EXERCISE BRIEF
Until the line containing "have hwf := Memory.wf_write" has been reproduced, keep reproducing each line of the material below exactly, starting with the first.

MATERIAL FOR THIS EXERCISE

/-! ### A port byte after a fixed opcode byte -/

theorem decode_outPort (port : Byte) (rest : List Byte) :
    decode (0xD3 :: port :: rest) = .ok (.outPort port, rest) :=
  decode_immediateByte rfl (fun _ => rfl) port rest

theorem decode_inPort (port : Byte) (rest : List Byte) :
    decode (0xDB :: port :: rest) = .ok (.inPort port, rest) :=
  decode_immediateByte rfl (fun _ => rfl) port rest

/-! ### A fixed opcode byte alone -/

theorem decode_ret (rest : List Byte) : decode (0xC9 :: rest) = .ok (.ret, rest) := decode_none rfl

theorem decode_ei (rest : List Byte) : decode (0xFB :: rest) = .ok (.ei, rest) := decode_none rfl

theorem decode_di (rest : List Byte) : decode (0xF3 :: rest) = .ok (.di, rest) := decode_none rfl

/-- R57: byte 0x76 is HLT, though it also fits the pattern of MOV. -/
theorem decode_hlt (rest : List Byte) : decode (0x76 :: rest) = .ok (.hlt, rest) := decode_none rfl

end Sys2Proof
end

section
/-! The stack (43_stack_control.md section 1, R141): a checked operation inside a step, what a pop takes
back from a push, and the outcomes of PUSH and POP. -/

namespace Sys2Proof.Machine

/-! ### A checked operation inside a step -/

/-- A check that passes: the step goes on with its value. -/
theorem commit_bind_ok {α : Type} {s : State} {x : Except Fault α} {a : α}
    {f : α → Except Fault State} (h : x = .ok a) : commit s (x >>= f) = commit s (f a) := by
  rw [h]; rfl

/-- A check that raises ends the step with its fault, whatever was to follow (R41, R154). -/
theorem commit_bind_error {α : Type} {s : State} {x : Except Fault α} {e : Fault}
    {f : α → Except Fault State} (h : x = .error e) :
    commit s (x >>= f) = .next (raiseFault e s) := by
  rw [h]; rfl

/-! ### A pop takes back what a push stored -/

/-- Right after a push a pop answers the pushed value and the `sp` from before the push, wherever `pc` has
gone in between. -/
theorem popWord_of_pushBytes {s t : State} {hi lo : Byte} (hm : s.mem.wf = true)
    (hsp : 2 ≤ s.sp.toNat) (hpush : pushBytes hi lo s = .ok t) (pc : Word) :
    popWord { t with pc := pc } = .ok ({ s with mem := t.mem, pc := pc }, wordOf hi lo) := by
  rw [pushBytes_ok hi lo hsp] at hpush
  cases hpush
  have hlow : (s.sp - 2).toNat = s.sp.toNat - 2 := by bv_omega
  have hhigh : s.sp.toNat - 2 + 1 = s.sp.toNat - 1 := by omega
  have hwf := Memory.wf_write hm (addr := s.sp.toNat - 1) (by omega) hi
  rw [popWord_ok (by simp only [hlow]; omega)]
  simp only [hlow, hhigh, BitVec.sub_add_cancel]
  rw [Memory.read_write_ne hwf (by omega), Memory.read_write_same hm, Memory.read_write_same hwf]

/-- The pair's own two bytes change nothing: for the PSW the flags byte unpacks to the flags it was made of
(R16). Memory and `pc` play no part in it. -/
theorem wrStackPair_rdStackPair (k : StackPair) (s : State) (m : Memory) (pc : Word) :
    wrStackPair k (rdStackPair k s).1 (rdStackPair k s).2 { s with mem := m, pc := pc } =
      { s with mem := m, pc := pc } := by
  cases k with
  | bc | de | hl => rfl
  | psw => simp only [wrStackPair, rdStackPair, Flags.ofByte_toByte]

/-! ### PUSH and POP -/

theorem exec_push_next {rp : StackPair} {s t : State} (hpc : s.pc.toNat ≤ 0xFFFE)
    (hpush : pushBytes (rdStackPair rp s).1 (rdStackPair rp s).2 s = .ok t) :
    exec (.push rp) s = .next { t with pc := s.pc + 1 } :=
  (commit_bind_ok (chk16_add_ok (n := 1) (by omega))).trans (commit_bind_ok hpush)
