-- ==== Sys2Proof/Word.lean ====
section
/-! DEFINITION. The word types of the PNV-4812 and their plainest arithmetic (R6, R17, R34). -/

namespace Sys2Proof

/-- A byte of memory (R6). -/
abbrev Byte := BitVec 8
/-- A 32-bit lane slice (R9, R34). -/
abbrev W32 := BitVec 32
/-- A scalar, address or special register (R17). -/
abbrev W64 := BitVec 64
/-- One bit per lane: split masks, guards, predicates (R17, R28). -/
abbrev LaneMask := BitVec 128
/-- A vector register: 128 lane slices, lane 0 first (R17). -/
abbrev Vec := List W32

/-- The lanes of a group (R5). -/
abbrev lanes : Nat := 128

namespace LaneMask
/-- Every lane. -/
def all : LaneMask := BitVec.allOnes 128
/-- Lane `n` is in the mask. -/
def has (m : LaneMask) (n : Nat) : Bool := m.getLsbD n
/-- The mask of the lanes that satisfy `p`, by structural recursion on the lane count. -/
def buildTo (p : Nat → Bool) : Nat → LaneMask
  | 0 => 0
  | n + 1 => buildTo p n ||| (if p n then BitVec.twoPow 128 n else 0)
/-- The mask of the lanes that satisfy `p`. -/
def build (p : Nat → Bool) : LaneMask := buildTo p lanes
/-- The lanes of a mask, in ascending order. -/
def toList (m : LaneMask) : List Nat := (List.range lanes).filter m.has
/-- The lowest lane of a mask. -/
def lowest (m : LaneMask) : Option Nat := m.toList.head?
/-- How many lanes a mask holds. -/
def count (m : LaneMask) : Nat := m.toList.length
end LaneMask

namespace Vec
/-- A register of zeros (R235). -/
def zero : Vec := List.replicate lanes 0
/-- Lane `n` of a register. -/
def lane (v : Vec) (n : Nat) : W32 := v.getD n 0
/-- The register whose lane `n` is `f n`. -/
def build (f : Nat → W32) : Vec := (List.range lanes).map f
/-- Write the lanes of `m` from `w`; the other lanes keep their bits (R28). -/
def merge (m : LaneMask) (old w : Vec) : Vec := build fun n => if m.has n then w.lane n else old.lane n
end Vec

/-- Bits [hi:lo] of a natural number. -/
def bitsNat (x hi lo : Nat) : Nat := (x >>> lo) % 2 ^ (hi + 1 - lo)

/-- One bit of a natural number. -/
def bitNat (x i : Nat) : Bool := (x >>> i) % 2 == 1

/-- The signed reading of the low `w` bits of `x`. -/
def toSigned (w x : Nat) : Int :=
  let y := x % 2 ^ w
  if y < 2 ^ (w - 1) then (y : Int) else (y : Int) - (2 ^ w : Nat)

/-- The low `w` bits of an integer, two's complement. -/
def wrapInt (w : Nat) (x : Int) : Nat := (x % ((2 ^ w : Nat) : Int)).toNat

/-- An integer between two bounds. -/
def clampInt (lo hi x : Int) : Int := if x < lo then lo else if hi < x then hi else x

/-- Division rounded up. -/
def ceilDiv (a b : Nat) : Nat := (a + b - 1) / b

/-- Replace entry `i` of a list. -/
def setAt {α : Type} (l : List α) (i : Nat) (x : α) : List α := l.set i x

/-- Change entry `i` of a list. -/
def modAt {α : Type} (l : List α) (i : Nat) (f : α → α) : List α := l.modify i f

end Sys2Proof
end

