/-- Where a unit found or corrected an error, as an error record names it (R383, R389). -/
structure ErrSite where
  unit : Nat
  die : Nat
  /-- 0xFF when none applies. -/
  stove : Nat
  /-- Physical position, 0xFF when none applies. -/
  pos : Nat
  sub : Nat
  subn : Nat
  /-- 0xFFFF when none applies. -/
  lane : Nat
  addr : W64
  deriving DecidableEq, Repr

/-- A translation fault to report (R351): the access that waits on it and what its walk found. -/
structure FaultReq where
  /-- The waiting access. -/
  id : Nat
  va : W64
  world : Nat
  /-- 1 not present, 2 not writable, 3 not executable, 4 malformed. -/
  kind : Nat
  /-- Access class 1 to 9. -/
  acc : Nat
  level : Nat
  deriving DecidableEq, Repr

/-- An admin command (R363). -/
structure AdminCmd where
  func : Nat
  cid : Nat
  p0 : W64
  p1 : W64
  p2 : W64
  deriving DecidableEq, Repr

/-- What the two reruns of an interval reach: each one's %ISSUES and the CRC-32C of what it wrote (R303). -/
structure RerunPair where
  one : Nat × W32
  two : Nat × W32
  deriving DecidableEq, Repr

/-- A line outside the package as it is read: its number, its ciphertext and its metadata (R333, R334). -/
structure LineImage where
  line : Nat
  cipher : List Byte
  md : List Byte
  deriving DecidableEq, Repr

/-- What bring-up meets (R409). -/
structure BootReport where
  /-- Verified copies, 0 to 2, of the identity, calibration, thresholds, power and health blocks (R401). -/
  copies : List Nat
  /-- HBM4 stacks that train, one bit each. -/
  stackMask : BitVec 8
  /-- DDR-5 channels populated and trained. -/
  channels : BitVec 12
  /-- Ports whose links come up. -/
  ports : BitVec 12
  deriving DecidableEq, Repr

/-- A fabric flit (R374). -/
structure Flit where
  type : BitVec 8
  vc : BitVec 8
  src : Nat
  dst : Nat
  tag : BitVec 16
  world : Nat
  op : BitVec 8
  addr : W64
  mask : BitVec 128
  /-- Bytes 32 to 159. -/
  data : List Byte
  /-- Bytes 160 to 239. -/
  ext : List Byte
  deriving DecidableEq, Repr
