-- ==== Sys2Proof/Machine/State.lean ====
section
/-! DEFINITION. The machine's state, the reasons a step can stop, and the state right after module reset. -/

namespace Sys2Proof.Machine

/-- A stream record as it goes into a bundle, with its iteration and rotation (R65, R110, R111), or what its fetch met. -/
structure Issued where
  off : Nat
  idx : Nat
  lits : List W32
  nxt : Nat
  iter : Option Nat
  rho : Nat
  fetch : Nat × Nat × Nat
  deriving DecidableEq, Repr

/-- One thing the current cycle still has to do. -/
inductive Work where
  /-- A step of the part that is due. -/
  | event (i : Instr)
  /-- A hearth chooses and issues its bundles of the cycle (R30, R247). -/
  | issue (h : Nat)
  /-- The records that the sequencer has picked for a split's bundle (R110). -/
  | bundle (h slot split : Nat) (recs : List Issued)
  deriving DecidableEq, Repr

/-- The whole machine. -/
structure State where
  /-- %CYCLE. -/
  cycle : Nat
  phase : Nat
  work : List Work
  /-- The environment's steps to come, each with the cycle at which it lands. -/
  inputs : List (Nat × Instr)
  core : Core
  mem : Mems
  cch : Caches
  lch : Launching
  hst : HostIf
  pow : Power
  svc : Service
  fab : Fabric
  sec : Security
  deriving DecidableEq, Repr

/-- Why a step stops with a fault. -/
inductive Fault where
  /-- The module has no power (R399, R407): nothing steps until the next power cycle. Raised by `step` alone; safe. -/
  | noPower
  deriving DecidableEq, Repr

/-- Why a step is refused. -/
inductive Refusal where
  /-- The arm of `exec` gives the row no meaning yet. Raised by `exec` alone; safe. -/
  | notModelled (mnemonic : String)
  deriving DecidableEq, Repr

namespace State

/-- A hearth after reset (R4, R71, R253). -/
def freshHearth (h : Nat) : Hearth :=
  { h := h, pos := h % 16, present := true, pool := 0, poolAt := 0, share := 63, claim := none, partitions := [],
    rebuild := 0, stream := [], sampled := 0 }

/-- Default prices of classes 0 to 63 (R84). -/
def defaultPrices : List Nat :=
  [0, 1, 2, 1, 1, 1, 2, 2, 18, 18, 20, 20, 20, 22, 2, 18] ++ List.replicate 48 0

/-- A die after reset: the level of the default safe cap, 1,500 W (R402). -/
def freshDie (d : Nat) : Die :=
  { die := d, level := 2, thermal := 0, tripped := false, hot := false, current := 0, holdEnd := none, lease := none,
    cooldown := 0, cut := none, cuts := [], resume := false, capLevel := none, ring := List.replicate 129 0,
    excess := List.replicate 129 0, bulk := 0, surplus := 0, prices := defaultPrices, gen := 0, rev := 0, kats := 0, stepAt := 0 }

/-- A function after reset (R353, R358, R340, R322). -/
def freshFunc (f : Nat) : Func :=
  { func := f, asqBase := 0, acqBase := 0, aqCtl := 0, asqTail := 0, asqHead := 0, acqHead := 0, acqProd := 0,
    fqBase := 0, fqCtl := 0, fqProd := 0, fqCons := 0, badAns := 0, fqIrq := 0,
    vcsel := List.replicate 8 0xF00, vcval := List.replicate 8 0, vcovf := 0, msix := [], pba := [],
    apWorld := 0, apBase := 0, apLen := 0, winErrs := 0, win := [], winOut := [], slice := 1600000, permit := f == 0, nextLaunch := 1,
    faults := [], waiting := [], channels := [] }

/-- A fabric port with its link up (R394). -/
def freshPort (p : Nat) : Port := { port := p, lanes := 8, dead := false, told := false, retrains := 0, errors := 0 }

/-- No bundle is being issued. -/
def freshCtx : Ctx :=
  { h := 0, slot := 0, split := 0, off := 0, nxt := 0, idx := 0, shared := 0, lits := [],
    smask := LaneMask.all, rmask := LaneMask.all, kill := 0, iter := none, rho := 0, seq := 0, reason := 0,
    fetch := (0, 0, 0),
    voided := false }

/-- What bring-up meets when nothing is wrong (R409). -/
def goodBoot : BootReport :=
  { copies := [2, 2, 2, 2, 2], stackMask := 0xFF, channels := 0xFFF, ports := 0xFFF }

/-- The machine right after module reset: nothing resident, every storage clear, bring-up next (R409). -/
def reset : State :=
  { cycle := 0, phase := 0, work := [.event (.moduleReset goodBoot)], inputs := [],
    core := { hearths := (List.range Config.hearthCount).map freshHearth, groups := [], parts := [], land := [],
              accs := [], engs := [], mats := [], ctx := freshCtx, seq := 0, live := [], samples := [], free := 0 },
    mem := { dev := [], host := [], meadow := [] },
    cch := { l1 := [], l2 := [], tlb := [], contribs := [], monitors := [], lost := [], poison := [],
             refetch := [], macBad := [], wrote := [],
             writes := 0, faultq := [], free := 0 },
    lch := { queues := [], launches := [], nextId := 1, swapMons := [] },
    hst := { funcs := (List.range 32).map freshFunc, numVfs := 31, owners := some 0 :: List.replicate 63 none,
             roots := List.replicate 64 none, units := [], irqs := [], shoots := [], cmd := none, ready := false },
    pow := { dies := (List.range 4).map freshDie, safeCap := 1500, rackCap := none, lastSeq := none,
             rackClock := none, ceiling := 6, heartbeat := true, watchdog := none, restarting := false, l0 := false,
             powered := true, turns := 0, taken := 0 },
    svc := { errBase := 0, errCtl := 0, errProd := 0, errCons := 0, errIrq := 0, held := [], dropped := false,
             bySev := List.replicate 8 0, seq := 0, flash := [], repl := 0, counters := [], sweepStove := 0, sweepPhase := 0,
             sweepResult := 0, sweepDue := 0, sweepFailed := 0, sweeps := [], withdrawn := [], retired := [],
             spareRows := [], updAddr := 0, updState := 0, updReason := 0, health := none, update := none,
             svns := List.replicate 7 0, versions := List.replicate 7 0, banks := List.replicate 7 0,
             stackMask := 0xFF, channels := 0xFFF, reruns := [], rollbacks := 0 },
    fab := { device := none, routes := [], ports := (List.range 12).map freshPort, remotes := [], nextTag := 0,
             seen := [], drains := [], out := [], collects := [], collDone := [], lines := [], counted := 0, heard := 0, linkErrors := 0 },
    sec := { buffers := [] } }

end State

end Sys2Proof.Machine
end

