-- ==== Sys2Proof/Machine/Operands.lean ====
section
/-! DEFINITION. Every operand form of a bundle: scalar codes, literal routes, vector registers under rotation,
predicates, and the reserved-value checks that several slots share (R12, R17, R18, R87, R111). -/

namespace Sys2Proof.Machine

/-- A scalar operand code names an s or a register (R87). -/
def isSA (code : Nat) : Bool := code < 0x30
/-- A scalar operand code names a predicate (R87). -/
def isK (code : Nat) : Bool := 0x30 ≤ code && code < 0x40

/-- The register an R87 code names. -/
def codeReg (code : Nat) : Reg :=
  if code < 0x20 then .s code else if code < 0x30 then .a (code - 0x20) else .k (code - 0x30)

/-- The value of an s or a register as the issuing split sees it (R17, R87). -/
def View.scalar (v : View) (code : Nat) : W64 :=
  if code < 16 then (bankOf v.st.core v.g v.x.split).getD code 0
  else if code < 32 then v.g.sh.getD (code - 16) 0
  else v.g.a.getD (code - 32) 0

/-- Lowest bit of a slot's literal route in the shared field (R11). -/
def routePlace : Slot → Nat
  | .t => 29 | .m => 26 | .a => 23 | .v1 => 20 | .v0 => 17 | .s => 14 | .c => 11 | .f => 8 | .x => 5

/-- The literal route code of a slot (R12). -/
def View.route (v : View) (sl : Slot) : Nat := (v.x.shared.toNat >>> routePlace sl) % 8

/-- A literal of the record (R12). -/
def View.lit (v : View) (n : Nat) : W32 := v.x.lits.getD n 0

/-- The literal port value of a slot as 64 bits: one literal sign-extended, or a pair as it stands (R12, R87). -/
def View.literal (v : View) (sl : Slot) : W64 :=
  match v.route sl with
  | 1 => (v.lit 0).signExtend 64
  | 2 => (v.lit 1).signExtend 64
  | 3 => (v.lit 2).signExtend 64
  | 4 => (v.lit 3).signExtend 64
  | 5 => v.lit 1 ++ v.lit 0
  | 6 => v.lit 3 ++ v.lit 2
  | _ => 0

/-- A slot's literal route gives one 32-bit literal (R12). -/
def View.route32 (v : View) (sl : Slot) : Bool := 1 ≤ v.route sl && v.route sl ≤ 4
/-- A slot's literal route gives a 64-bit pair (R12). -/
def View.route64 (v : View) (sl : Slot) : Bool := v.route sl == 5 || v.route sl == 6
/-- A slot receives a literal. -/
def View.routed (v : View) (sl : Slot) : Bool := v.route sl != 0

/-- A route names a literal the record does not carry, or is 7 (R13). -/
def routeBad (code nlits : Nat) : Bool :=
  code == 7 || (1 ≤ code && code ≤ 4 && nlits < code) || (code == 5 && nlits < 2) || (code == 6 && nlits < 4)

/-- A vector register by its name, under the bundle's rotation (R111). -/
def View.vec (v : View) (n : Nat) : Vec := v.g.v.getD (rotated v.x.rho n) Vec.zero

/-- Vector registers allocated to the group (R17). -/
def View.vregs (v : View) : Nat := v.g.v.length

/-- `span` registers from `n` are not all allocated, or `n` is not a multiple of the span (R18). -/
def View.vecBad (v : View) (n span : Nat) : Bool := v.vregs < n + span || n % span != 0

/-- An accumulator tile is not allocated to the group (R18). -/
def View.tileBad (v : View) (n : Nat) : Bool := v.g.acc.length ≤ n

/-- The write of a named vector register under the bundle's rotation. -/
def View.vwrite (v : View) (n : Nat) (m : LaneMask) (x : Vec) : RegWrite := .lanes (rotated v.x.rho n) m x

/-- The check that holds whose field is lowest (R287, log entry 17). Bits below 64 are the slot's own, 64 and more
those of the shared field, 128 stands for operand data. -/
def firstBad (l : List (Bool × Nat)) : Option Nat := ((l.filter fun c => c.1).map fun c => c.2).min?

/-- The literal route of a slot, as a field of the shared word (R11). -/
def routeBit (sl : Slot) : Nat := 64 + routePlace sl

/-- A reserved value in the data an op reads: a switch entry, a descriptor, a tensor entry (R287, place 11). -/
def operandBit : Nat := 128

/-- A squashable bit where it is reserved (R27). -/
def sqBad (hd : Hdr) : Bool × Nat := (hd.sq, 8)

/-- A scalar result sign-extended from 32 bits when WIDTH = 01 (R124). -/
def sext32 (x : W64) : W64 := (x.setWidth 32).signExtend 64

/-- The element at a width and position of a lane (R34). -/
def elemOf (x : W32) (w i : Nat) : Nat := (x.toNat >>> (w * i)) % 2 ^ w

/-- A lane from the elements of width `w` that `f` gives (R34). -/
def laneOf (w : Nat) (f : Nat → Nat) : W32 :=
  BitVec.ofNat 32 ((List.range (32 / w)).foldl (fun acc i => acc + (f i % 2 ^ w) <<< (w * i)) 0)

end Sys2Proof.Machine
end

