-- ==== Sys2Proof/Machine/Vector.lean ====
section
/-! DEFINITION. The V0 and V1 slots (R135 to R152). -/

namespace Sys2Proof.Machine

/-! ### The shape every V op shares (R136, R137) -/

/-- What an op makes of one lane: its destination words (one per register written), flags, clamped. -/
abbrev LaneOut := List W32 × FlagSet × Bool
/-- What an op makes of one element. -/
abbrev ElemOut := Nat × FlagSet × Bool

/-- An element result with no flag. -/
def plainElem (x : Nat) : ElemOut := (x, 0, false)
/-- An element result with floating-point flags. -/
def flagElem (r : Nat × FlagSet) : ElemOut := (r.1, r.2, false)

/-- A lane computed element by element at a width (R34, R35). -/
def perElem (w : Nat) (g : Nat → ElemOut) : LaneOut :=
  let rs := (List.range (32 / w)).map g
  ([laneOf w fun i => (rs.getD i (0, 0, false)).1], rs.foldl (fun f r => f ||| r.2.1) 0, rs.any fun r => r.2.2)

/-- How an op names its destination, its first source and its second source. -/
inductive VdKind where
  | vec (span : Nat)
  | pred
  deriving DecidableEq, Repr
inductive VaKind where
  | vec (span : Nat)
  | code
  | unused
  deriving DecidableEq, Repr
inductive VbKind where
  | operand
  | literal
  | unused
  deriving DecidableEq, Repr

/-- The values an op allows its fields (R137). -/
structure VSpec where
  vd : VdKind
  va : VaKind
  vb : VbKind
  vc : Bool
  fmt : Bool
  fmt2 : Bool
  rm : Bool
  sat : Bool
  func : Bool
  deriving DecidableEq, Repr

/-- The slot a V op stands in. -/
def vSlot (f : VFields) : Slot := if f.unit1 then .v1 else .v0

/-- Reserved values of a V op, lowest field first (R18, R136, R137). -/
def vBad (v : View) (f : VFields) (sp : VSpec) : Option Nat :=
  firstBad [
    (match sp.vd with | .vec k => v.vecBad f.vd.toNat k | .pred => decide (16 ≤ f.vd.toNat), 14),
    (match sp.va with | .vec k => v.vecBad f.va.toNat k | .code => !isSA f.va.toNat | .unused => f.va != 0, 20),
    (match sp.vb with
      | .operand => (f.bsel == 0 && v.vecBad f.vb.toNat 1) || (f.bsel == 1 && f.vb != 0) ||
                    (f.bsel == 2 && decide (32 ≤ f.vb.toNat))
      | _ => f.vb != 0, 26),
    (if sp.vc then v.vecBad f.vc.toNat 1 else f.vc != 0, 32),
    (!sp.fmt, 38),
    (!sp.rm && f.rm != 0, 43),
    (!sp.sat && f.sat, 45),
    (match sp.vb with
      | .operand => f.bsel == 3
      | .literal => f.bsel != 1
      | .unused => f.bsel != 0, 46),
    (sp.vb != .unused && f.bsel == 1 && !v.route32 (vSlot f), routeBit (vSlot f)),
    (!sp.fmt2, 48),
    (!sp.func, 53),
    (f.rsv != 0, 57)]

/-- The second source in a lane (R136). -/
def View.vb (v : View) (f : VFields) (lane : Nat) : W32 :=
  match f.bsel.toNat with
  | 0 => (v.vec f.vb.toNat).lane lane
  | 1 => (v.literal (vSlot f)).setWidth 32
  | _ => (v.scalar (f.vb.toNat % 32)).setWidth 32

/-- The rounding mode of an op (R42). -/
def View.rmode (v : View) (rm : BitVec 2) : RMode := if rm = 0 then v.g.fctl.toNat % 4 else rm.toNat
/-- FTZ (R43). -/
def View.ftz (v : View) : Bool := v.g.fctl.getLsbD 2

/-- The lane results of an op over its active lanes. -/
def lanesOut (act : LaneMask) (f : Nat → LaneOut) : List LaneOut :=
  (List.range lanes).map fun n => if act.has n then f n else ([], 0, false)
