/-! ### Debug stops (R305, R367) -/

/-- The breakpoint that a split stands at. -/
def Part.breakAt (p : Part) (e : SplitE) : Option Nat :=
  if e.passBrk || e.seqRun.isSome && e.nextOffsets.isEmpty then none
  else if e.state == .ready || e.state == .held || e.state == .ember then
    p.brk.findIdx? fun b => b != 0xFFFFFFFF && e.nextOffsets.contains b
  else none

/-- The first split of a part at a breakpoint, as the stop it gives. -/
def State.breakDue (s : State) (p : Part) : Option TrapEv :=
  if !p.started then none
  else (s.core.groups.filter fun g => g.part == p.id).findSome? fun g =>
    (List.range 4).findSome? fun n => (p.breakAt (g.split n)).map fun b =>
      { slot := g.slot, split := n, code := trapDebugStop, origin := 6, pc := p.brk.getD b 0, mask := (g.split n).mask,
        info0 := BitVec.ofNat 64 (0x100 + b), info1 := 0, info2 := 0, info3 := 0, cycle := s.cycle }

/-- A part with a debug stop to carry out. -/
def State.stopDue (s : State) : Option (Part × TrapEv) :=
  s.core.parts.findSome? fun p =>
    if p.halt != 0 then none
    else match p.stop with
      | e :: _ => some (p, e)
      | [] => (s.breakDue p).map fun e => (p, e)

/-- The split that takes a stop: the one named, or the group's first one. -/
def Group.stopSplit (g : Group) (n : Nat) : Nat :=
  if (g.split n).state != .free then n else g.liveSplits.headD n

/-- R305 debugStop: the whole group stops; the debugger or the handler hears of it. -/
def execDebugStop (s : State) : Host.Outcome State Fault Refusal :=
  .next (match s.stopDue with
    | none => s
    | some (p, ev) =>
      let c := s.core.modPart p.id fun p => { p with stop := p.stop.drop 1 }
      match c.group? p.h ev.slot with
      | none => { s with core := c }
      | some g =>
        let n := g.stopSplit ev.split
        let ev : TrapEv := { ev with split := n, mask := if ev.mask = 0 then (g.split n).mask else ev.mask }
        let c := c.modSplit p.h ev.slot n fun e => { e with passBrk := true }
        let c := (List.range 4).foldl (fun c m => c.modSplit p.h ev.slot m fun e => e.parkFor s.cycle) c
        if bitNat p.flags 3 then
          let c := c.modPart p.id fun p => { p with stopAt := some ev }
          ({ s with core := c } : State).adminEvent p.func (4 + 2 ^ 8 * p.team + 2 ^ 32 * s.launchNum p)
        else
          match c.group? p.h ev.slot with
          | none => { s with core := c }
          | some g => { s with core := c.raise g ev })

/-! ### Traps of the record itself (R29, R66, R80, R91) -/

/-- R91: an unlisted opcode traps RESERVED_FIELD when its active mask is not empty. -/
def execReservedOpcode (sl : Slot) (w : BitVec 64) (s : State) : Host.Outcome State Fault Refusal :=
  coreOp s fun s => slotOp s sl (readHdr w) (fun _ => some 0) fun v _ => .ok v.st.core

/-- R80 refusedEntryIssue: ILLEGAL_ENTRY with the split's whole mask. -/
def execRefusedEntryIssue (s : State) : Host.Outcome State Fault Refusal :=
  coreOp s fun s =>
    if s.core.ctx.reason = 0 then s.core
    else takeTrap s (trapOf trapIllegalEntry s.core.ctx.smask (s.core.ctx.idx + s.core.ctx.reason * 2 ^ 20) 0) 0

EXERCISE SOLUTION
/-! ### A port byte after a fixed opcode byte -/

theorem decode_outPort (port : Byte) (rest : List Byte) :
    decode (0xD3 :: port :: rest) = .ok (.outPort port, rest) :=
  decode_immediateByte rfl (fun _ => rfl) port rest

theorem decode_inPort (port : Byte) (rest : List Byte) :
    decode (0xDB :: port :: rest) = .ok (.inPort port, rest) :=
  decode_immediateByte rfl (fun _ => rfl) port rest

/-! ### A fixed opcode byte alone -/

theorem decode_ret (rest : List Byte) : decode (0xC9 :: rest) = .ok (.ret, rest) := decode_none rfl

theorem decode_ei (rest : List Byte) : decode (0xFB :: rest) = .ok (.ei, rest) := decode_none rfl

theorem decode_di (rest : List Byte) : decode (0xF3 :: rest) = .ok (.di, rest) := decode_none rfl

/-- R57: byte 0x76 is HLT, though it also fits the pattern of MOV. -/
theorem decode_hlt (rest : List Byte) : decode (0x76 :: rest) = .ok (.hlt, rest) := decode_none rfl

end Sys2Proof
end

section
/-! The stack (43_stack_control.md section 1, R141): a checked operation inside a step, what a pop takes
back from a push, and the outcomes of PUSH and POP. -/

namespace Sys2Proof.Machine

/-! ### A checked operation inside a step -/

/-- A check that passes: the step goes on with its value. -/
theorem commit_bind_ok {α : Type} {s : State} {x : Except Fault α} {a : α}
    {f : α → Except Fault State} (h : x = .ok a) : commit s (x >>= f) = commit s (f a) := by
  rw [h]; rfl

/-- A check that raises ends the step with its fault, whatever was to follow (R41, R154). -/
theorem commit_bind_error {α : Type} {s : State} {x : Except Fault α} {e : Fault}
    {f : α → Except Fault State} (h : x = .error e) :
    commit s (x >>= f) = .next (raiseFault e s) := by
  rw [h]; rfl

/-! ### A pop takes back what a push stored -/

/-- Right after a push a pop answers the pushed value and the `sp` from before the push, wherever `pc` has
gone in between. -/
theorem popWord_of_pushBytes {s t : State} {hi lo : Byte} (hm : s.mem.wf = true)
    (hsp : 2 ≤ s.sp.toNat) (hpush : pushBytes hi lo s = .ok t) (pc : Word) :
    popWord { t with pc := pc } = .ok ({ s with mem := t.mem, pc := pc }, wordOf hi lo) := by
  rw [pushBytes_ok hi lo hsp] at hpush
  cases hpush
  have hlow : (s.sp - 2).toNat = s.sp.toNat - 2 := by bv_omega
  have hhigh : s.sp.toNat - 2 + 1 = s.sp.toNat - 1 := by omega
  have hwf := Memory.wf_write hm (addr := s.sp.toNat - 1) (by omega) hi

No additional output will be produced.